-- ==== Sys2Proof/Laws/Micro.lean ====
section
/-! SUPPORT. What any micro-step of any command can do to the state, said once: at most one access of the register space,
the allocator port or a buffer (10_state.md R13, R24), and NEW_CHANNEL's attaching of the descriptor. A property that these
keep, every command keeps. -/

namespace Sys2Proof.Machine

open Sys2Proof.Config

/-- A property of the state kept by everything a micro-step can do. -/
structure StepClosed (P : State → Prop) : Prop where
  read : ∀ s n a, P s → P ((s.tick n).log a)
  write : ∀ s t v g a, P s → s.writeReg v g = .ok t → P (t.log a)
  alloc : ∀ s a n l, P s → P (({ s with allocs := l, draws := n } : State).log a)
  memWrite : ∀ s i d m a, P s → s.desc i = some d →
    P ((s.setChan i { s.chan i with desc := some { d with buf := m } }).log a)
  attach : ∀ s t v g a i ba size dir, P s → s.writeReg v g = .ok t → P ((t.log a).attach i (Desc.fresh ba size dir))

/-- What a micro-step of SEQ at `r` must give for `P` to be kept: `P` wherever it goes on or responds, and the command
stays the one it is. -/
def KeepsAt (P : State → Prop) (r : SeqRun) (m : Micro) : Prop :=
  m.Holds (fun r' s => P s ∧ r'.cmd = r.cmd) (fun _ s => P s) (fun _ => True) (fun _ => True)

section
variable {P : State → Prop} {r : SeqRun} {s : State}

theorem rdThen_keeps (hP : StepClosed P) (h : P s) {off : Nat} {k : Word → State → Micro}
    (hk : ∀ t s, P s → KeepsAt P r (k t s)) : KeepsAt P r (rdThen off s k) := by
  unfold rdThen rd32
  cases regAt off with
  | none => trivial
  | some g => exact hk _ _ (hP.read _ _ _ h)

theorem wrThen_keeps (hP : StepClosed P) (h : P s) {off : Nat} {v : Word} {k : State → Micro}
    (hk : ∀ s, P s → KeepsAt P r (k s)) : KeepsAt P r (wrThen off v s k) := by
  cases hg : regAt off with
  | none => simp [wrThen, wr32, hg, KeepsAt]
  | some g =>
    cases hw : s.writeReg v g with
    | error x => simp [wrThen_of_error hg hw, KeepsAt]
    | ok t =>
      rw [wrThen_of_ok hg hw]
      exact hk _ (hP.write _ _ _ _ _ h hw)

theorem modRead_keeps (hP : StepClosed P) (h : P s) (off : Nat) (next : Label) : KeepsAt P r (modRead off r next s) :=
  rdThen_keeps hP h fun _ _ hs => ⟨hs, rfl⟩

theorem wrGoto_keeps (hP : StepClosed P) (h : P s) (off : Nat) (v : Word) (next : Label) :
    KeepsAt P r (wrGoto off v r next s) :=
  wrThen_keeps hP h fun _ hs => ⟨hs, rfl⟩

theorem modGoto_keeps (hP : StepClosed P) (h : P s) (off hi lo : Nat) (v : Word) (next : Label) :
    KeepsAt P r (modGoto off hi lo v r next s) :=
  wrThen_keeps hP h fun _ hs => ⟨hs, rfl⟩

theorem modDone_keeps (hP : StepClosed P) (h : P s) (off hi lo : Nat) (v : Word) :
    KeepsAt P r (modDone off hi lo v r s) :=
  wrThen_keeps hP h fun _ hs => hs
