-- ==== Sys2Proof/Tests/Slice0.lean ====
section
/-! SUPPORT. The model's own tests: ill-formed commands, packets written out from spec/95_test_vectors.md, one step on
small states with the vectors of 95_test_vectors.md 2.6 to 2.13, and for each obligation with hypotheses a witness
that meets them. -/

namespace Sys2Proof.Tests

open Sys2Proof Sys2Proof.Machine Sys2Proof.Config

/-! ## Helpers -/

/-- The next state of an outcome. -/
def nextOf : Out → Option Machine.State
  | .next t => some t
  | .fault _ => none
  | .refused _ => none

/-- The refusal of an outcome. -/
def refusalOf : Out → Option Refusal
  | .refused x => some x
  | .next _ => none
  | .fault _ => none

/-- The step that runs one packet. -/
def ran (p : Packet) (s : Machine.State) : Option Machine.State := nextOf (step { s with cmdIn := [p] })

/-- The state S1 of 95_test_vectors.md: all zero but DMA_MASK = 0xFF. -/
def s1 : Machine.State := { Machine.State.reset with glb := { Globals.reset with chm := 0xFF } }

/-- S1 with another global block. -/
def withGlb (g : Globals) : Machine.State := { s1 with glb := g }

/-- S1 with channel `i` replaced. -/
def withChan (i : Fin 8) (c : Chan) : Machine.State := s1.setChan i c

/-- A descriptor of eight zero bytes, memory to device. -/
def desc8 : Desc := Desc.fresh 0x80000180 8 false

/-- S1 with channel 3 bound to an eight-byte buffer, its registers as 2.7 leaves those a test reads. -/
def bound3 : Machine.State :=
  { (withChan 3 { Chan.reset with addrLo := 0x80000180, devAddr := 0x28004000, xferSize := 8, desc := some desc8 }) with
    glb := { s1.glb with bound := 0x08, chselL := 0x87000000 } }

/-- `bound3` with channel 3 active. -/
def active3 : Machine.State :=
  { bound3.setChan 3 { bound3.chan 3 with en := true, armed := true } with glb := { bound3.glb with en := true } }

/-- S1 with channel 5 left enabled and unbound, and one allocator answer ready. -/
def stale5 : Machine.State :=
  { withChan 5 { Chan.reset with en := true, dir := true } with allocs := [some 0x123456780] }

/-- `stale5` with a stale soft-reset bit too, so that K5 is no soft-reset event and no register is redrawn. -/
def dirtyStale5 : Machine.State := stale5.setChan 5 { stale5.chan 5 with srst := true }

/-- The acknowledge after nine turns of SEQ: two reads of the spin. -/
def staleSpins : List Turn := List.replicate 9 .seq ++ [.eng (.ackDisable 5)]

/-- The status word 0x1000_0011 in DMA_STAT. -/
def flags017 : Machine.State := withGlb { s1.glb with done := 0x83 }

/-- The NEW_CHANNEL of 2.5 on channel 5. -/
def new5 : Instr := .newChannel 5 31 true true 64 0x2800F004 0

================================

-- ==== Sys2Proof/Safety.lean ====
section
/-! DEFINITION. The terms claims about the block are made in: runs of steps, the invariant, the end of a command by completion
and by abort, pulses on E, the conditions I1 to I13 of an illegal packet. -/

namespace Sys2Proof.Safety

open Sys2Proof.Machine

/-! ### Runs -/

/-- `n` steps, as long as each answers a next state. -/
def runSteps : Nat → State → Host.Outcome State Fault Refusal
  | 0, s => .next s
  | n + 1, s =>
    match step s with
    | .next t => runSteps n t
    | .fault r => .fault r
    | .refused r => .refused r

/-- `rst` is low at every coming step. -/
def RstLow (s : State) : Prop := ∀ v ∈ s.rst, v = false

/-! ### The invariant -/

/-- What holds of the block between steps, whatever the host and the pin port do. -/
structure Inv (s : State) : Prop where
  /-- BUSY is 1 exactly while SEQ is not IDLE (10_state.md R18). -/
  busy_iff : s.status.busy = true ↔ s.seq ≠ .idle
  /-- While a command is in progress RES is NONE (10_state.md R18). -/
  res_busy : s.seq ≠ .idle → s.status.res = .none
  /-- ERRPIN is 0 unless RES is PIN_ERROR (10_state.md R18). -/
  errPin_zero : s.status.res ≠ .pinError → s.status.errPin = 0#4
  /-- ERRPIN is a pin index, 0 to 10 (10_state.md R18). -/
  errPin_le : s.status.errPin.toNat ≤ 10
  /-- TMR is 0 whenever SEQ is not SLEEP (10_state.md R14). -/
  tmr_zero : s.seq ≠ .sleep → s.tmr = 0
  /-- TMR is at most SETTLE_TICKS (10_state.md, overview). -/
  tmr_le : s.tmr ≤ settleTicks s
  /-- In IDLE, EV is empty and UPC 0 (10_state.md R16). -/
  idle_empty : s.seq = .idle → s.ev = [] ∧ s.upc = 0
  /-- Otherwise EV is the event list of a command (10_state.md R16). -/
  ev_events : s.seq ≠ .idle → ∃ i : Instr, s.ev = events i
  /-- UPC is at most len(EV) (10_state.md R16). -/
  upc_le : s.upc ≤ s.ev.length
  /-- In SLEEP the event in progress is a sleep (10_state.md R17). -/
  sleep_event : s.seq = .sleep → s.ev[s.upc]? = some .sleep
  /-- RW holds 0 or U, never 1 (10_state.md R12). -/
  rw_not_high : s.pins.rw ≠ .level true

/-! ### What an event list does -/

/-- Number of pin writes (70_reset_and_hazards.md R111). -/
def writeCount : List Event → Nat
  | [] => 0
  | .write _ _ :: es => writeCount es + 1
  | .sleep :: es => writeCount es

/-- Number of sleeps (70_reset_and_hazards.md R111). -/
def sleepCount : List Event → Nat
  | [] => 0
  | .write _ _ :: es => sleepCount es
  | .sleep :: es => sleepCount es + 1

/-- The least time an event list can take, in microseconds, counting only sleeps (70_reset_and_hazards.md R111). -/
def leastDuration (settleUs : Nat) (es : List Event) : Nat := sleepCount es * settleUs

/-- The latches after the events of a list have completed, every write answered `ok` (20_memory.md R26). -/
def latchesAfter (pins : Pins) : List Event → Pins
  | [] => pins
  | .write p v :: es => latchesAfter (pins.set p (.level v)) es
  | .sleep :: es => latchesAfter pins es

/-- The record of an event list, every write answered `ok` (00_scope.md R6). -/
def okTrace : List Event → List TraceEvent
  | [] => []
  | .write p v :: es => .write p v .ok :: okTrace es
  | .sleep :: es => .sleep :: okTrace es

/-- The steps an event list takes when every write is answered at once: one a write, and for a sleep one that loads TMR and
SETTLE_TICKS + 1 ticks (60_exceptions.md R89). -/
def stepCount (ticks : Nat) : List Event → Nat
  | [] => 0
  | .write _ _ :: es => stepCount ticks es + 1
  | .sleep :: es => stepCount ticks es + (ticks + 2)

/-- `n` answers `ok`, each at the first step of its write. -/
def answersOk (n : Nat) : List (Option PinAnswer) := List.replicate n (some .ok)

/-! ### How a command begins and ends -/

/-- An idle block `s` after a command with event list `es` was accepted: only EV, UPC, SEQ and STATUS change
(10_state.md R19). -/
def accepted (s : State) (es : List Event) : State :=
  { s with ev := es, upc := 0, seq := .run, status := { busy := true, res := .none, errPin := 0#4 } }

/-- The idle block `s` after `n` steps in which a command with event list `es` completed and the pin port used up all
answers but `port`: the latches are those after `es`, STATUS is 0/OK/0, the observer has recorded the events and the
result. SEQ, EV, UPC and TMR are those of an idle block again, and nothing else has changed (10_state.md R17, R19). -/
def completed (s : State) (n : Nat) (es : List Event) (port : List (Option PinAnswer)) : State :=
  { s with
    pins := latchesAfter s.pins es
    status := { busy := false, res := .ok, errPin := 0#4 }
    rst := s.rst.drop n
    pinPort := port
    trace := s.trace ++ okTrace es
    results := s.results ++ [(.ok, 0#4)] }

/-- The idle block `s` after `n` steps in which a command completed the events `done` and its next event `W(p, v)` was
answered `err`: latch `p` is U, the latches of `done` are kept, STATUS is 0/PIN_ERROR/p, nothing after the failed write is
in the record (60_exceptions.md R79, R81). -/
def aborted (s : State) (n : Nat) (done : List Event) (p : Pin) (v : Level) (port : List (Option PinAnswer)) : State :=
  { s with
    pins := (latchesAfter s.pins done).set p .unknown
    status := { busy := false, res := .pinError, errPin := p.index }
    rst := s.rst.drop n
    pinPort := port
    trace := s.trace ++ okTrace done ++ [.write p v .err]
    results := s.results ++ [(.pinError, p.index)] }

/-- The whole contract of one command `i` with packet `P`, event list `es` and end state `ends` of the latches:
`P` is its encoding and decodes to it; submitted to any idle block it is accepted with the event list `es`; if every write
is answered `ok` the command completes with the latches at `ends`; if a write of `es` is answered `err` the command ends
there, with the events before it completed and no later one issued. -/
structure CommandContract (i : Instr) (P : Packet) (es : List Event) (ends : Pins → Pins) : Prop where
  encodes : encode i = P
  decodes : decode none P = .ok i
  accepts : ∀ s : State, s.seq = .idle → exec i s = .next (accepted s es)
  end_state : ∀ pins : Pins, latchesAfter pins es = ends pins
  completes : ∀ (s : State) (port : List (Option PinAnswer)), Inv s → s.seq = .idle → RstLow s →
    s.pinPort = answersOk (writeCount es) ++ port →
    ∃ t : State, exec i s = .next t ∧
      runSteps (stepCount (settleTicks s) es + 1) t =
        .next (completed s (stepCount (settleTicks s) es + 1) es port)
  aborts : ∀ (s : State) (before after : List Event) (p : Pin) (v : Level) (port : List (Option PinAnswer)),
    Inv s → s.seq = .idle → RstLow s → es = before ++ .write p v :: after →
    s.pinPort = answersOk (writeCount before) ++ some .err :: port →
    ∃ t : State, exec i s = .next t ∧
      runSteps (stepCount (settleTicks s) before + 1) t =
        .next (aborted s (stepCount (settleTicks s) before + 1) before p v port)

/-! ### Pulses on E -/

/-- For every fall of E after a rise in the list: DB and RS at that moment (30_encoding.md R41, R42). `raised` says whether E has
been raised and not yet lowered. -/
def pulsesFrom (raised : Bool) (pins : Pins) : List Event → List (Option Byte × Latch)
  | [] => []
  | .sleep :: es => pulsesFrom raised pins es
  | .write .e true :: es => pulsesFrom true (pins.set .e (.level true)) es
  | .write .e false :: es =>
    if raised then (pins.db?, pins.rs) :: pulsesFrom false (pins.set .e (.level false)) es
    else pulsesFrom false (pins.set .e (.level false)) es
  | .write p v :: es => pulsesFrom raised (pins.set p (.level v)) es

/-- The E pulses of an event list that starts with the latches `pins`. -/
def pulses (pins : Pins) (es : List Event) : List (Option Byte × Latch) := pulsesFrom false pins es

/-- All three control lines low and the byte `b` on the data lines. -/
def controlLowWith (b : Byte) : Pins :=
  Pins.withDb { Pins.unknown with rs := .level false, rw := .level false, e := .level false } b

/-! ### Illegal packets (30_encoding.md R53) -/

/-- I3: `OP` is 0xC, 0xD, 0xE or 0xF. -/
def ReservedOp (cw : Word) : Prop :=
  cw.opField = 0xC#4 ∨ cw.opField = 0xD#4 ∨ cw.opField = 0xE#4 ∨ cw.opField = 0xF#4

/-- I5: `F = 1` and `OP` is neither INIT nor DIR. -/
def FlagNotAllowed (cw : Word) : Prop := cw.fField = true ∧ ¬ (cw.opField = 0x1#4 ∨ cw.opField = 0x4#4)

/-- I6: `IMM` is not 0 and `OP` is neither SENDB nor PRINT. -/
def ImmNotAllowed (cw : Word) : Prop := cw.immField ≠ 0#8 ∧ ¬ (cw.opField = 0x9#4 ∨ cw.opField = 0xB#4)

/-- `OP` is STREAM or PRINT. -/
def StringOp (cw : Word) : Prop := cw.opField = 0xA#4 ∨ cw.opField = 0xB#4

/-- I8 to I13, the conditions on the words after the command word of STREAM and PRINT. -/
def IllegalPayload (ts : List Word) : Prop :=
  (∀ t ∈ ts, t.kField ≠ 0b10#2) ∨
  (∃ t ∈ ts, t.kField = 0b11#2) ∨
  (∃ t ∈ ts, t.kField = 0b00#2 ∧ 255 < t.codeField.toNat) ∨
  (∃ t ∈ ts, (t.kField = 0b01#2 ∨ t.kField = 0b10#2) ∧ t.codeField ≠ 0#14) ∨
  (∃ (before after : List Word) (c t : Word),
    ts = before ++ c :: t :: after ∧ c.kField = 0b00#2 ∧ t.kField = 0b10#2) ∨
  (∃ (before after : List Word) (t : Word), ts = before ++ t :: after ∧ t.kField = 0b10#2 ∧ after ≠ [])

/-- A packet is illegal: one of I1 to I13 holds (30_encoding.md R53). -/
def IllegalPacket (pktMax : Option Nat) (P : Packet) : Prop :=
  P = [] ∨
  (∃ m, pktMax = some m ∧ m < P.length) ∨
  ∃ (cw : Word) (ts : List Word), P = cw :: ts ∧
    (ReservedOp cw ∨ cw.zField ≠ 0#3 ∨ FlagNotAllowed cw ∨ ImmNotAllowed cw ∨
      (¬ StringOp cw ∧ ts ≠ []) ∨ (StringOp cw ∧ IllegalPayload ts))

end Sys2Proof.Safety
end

================================

### [REQUIRED WORK]
Please copy, exactly as written, every line in the listing above from the line with "(10_state.md R19). -/" up to and including the line with "used up all".

### [YOUR RESPONSE]
(10_state.md R19). -/
def accepted (s : State) (es : List Event) : State :=
  { s with ev := es, upc := 0, seq := .run, status := { busy := true, res := .none, errPin := 0#4 } }

/-- The idle block `s` after `n` steps in which a command with event list `es` completed and the pin port used up all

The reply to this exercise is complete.